■ **What is expected**: Your job with the data below: print everything from the line that holds "instr := .frameIntra" down to the line that holds "instr := .stripInter", ends included, exactly, and nothing else.

■ **Supplied entries**:
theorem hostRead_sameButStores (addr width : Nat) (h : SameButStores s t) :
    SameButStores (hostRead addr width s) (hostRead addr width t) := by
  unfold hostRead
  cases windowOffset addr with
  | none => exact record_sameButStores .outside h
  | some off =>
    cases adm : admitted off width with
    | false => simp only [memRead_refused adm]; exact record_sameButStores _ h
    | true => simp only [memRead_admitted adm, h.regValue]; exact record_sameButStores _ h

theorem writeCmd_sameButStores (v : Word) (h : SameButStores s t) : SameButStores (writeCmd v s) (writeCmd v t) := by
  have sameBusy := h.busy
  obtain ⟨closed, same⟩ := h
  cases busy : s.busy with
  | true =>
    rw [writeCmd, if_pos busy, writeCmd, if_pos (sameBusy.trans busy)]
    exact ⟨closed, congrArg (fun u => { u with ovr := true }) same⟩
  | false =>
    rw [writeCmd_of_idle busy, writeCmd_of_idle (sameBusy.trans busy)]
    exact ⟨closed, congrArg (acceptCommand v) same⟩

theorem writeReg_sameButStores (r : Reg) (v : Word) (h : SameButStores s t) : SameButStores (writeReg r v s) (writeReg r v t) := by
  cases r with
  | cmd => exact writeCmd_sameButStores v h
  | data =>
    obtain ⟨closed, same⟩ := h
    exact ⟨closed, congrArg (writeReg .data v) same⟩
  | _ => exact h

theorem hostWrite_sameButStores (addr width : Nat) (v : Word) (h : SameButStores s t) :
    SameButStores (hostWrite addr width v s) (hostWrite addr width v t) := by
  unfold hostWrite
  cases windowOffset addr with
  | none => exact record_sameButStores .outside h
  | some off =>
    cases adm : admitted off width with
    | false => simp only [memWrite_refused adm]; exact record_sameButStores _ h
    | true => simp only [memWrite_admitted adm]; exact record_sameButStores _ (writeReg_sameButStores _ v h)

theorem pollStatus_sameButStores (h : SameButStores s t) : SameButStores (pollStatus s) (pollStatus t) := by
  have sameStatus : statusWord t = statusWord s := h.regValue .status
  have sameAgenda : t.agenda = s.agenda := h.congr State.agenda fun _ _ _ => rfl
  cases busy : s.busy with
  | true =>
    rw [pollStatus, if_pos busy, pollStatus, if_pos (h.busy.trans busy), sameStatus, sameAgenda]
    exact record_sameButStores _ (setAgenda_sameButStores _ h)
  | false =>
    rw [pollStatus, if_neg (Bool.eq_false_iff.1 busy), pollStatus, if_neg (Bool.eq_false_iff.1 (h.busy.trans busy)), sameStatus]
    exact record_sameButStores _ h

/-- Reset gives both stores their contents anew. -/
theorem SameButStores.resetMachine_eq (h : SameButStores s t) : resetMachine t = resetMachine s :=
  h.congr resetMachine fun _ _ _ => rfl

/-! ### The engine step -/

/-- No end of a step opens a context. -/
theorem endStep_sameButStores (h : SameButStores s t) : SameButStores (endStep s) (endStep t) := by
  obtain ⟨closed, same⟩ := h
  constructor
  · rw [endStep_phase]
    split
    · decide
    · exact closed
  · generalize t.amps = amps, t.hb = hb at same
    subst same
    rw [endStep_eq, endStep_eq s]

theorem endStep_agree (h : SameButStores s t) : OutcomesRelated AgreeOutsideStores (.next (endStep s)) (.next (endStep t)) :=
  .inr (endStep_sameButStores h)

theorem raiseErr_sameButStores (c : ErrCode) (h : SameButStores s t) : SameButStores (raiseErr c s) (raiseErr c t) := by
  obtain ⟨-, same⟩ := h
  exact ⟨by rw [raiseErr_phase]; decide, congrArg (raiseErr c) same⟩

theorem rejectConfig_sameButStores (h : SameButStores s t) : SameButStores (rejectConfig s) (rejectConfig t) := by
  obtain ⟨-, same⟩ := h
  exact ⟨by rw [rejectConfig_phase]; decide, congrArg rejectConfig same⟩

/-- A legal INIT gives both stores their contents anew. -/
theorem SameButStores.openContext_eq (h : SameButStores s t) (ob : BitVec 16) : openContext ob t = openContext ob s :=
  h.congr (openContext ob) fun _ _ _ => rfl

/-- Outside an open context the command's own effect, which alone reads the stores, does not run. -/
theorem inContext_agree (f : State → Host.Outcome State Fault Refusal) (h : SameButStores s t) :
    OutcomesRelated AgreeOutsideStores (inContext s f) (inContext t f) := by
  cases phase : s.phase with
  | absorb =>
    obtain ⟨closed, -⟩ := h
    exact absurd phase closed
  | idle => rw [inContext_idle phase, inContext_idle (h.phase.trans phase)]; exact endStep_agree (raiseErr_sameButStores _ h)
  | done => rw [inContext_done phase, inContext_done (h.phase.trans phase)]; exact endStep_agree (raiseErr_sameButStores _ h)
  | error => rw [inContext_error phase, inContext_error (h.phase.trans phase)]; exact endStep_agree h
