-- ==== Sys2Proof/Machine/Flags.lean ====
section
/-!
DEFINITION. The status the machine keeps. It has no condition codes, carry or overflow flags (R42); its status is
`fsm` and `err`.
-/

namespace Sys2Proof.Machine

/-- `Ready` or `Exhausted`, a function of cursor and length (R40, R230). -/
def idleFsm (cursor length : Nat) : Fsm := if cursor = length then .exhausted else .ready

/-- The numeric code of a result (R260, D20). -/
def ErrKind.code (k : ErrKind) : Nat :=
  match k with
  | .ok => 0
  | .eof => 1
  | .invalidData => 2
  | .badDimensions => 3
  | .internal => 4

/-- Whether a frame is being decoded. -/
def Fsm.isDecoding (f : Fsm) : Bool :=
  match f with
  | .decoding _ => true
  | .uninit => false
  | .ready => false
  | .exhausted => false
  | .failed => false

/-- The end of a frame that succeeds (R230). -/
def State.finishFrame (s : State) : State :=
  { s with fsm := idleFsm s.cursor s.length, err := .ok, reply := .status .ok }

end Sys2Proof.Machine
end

==

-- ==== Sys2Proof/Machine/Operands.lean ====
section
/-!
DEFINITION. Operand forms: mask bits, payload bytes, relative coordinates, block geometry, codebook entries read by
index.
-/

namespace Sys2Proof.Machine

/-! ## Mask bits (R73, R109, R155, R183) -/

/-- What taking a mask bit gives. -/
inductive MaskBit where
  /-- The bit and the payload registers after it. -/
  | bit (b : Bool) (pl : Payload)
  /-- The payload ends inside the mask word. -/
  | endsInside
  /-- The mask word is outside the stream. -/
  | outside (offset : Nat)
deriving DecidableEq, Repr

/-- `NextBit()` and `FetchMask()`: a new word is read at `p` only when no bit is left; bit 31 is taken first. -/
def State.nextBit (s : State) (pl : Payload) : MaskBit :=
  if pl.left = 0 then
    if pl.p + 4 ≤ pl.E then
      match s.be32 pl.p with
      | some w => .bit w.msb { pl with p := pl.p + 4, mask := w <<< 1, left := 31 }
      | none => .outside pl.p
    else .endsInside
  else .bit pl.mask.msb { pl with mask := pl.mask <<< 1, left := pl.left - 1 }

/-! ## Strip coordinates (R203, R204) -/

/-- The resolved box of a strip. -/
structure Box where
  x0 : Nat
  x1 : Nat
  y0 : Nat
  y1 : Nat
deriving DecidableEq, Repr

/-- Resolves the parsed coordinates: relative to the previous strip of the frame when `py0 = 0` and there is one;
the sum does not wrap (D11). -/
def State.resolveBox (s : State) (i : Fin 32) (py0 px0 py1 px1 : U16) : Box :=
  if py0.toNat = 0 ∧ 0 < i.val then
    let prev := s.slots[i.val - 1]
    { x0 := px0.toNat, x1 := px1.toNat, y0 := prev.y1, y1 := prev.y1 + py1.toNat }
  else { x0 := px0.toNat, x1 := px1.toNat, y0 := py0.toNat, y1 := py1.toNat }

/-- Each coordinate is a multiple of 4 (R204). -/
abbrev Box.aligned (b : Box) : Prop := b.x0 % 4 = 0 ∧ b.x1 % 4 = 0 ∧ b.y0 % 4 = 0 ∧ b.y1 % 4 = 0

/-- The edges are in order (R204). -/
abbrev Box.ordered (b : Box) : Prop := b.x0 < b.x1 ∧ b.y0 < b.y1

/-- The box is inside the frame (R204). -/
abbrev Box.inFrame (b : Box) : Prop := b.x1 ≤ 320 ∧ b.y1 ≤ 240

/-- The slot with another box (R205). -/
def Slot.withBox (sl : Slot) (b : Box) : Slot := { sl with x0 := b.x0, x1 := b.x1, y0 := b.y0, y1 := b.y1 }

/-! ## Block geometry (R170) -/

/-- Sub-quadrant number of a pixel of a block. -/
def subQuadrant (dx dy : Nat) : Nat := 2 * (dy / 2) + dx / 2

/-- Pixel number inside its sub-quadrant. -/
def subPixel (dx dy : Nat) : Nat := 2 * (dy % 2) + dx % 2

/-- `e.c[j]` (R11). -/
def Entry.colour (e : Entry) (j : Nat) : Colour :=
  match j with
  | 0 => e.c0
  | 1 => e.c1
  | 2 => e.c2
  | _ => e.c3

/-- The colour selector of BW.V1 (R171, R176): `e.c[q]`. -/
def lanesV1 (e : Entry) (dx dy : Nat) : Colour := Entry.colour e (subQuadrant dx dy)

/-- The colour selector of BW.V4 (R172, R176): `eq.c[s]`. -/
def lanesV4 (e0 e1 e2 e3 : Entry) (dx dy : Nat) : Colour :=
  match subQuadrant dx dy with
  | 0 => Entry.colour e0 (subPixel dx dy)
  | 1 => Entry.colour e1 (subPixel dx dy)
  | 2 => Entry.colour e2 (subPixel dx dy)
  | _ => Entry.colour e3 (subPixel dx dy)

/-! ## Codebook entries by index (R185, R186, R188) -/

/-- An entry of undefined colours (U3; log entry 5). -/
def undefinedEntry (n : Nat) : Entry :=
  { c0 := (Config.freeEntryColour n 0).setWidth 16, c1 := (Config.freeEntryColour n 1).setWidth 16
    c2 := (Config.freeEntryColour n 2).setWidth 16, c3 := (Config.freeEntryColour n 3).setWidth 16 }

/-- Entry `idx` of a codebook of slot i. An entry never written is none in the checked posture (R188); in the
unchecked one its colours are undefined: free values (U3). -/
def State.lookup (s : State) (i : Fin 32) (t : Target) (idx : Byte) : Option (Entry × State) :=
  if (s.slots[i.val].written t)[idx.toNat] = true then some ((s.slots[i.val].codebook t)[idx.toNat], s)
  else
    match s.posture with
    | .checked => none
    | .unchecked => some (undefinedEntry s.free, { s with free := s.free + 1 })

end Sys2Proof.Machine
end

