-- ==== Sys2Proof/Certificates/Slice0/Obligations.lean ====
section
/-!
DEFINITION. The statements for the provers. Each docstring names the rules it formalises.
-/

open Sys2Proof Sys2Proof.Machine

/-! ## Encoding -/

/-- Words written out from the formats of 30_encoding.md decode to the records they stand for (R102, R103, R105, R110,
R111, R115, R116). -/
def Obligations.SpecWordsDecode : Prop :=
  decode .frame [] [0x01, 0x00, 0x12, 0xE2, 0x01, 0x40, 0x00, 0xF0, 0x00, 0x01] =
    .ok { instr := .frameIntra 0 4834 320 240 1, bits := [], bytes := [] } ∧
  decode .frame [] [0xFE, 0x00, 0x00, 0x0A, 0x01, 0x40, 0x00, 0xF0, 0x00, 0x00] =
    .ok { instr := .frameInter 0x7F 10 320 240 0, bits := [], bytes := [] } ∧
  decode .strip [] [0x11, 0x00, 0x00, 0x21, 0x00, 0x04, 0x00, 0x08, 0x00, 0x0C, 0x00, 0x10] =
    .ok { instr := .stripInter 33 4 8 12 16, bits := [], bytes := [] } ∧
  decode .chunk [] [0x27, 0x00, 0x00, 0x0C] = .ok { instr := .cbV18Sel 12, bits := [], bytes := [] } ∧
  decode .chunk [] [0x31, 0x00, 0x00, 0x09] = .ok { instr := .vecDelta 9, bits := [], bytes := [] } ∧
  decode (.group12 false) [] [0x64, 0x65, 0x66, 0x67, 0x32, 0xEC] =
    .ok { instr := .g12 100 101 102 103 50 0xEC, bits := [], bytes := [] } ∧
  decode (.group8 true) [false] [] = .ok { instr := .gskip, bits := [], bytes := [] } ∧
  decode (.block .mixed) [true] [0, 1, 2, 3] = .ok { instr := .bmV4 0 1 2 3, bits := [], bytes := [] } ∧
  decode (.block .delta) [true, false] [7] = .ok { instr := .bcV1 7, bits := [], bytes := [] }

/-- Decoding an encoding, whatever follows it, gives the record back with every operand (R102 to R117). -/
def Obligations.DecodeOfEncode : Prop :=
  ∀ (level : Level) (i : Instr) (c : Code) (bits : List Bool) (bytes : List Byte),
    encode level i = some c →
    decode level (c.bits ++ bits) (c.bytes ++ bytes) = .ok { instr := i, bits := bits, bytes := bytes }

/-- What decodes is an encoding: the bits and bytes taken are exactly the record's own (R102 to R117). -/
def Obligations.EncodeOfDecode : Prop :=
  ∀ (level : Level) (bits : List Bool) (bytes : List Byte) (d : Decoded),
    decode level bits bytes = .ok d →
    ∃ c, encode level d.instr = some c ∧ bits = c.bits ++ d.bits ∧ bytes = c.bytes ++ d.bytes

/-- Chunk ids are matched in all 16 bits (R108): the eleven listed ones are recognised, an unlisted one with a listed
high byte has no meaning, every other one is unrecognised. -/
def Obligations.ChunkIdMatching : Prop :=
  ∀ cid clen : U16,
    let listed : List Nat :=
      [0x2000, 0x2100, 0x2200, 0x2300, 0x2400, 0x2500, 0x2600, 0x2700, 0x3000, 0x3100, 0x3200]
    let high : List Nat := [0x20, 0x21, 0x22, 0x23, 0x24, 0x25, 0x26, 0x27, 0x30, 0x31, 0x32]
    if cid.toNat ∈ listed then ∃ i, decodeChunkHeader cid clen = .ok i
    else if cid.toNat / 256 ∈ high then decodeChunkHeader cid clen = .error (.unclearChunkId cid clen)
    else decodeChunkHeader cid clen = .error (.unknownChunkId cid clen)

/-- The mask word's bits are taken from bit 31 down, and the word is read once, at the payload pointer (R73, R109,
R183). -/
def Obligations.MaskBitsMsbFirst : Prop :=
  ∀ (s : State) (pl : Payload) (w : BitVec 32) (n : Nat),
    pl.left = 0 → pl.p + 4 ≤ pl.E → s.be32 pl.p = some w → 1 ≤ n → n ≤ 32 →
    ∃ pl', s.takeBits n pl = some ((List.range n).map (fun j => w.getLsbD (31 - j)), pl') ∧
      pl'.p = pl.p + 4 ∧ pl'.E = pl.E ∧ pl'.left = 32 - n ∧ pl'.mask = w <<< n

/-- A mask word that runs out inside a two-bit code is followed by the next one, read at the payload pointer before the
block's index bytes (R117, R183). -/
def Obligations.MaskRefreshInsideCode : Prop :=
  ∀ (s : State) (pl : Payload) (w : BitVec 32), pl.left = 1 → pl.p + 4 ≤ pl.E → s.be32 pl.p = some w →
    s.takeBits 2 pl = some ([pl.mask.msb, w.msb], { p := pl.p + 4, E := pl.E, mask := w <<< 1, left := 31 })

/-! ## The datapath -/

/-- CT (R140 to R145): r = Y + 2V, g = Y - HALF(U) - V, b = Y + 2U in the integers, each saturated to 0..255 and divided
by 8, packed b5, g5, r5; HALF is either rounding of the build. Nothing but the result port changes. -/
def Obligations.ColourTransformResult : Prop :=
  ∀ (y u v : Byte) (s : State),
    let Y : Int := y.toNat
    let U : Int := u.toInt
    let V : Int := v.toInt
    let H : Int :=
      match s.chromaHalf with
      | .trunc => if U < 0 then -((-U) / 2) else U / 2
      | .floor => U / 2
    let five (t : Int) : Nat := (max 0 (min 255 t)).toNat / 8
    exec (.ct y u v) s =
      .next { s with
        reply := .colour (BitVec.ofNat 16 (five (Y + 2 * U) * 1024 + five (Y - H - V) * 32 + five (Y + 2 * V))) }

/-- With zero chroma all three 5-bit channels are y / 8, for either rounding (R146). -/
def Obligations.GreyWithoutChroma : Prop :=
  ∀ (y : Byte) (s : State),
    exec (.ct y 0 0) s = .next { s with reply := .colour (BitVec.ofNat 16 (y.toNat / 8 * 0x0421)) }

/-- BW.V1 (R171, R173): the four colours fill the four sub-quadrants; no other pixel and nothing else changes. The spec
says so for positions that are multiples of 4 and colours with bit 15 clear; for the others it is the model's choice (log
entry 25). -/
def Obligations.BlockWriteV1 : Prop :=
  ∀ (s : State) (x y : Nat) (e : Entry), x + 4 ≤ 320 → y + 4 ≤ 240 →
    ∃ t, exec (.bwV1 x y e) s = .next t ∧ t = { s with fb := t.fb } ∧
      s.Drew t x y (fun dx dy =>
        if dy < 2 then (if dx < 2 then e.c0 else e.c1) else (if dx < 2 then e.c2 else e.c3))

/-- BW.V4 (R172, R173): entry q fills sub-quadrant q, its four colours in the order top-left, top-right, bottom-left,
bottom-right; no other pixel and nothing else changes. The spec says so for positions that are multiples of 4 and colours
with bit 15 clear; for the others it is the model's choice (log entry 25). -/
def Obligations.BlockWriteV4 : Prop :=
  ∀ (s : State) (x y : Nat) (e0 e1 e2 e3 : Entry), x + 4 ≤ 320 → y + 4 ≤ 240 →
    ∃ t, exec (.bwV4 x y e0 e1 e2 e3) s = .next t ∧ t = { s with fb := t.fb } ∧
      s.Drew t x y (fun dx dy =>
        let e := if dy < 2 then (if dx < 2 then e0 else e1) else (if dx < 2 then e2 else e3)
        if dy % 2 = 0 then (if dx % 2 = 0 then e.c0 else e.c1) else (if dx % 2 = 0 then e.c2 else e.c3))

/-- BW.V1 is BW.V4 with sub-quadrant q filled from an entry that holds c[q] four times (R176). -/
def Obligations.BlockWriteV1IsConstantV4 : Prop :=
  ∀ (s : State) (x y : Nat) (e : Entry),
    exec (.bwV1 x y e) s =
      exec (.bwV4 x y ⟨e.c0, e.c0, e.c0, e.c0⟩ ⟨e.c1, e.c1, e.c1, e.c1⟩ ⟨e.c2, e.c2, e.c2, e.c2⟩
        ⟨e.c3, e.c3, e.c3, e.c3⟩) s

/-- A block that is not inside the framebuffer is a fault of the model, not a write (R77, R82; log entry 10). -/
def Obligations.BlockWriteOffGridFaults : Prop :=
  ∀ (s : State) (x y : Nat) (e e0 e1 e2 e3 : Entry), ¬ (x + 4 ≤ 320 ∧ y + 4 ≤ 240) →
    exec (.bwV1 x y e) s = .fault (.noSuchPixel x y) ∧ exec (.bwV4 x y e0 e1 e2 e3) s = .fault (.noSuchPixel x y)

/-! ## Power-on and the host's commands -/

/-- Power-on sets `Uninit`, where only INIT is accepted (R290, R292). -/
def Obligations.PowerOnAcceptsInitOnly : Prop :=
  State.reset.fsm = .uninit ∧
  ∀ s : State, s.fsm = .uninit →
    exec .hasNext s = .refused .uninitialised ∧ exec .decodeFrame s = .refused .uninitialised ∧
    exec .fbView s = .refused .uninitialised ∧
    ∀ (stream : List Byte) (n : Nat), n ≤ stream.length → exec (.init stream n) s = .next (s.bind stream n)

■ **Solution below**:
    .ok { instr := .frameIntra 0 4834 320 240 1, bits := [], bytes := [] } ∧
  decode .frame [] [0xFE, 0x00, 0x00, 0x0A, 0x01, 0x40, 0x00, 0xF0, 0x00, 0x00] =
    .ok { instr := .frameInter 0x7F 10 320 240 0, bits := [], bytes := [] } ∧
  decode .strip [] [0x11, 0x00, 0x00, 0x21, 0x00, 0x04, 0x00, 0x08, 0x00, 0x0C, 0x00, 0x10] =
    .ok { instr := .stripInter 33 4 8 12 16, bits := [], bytes := [] } ∧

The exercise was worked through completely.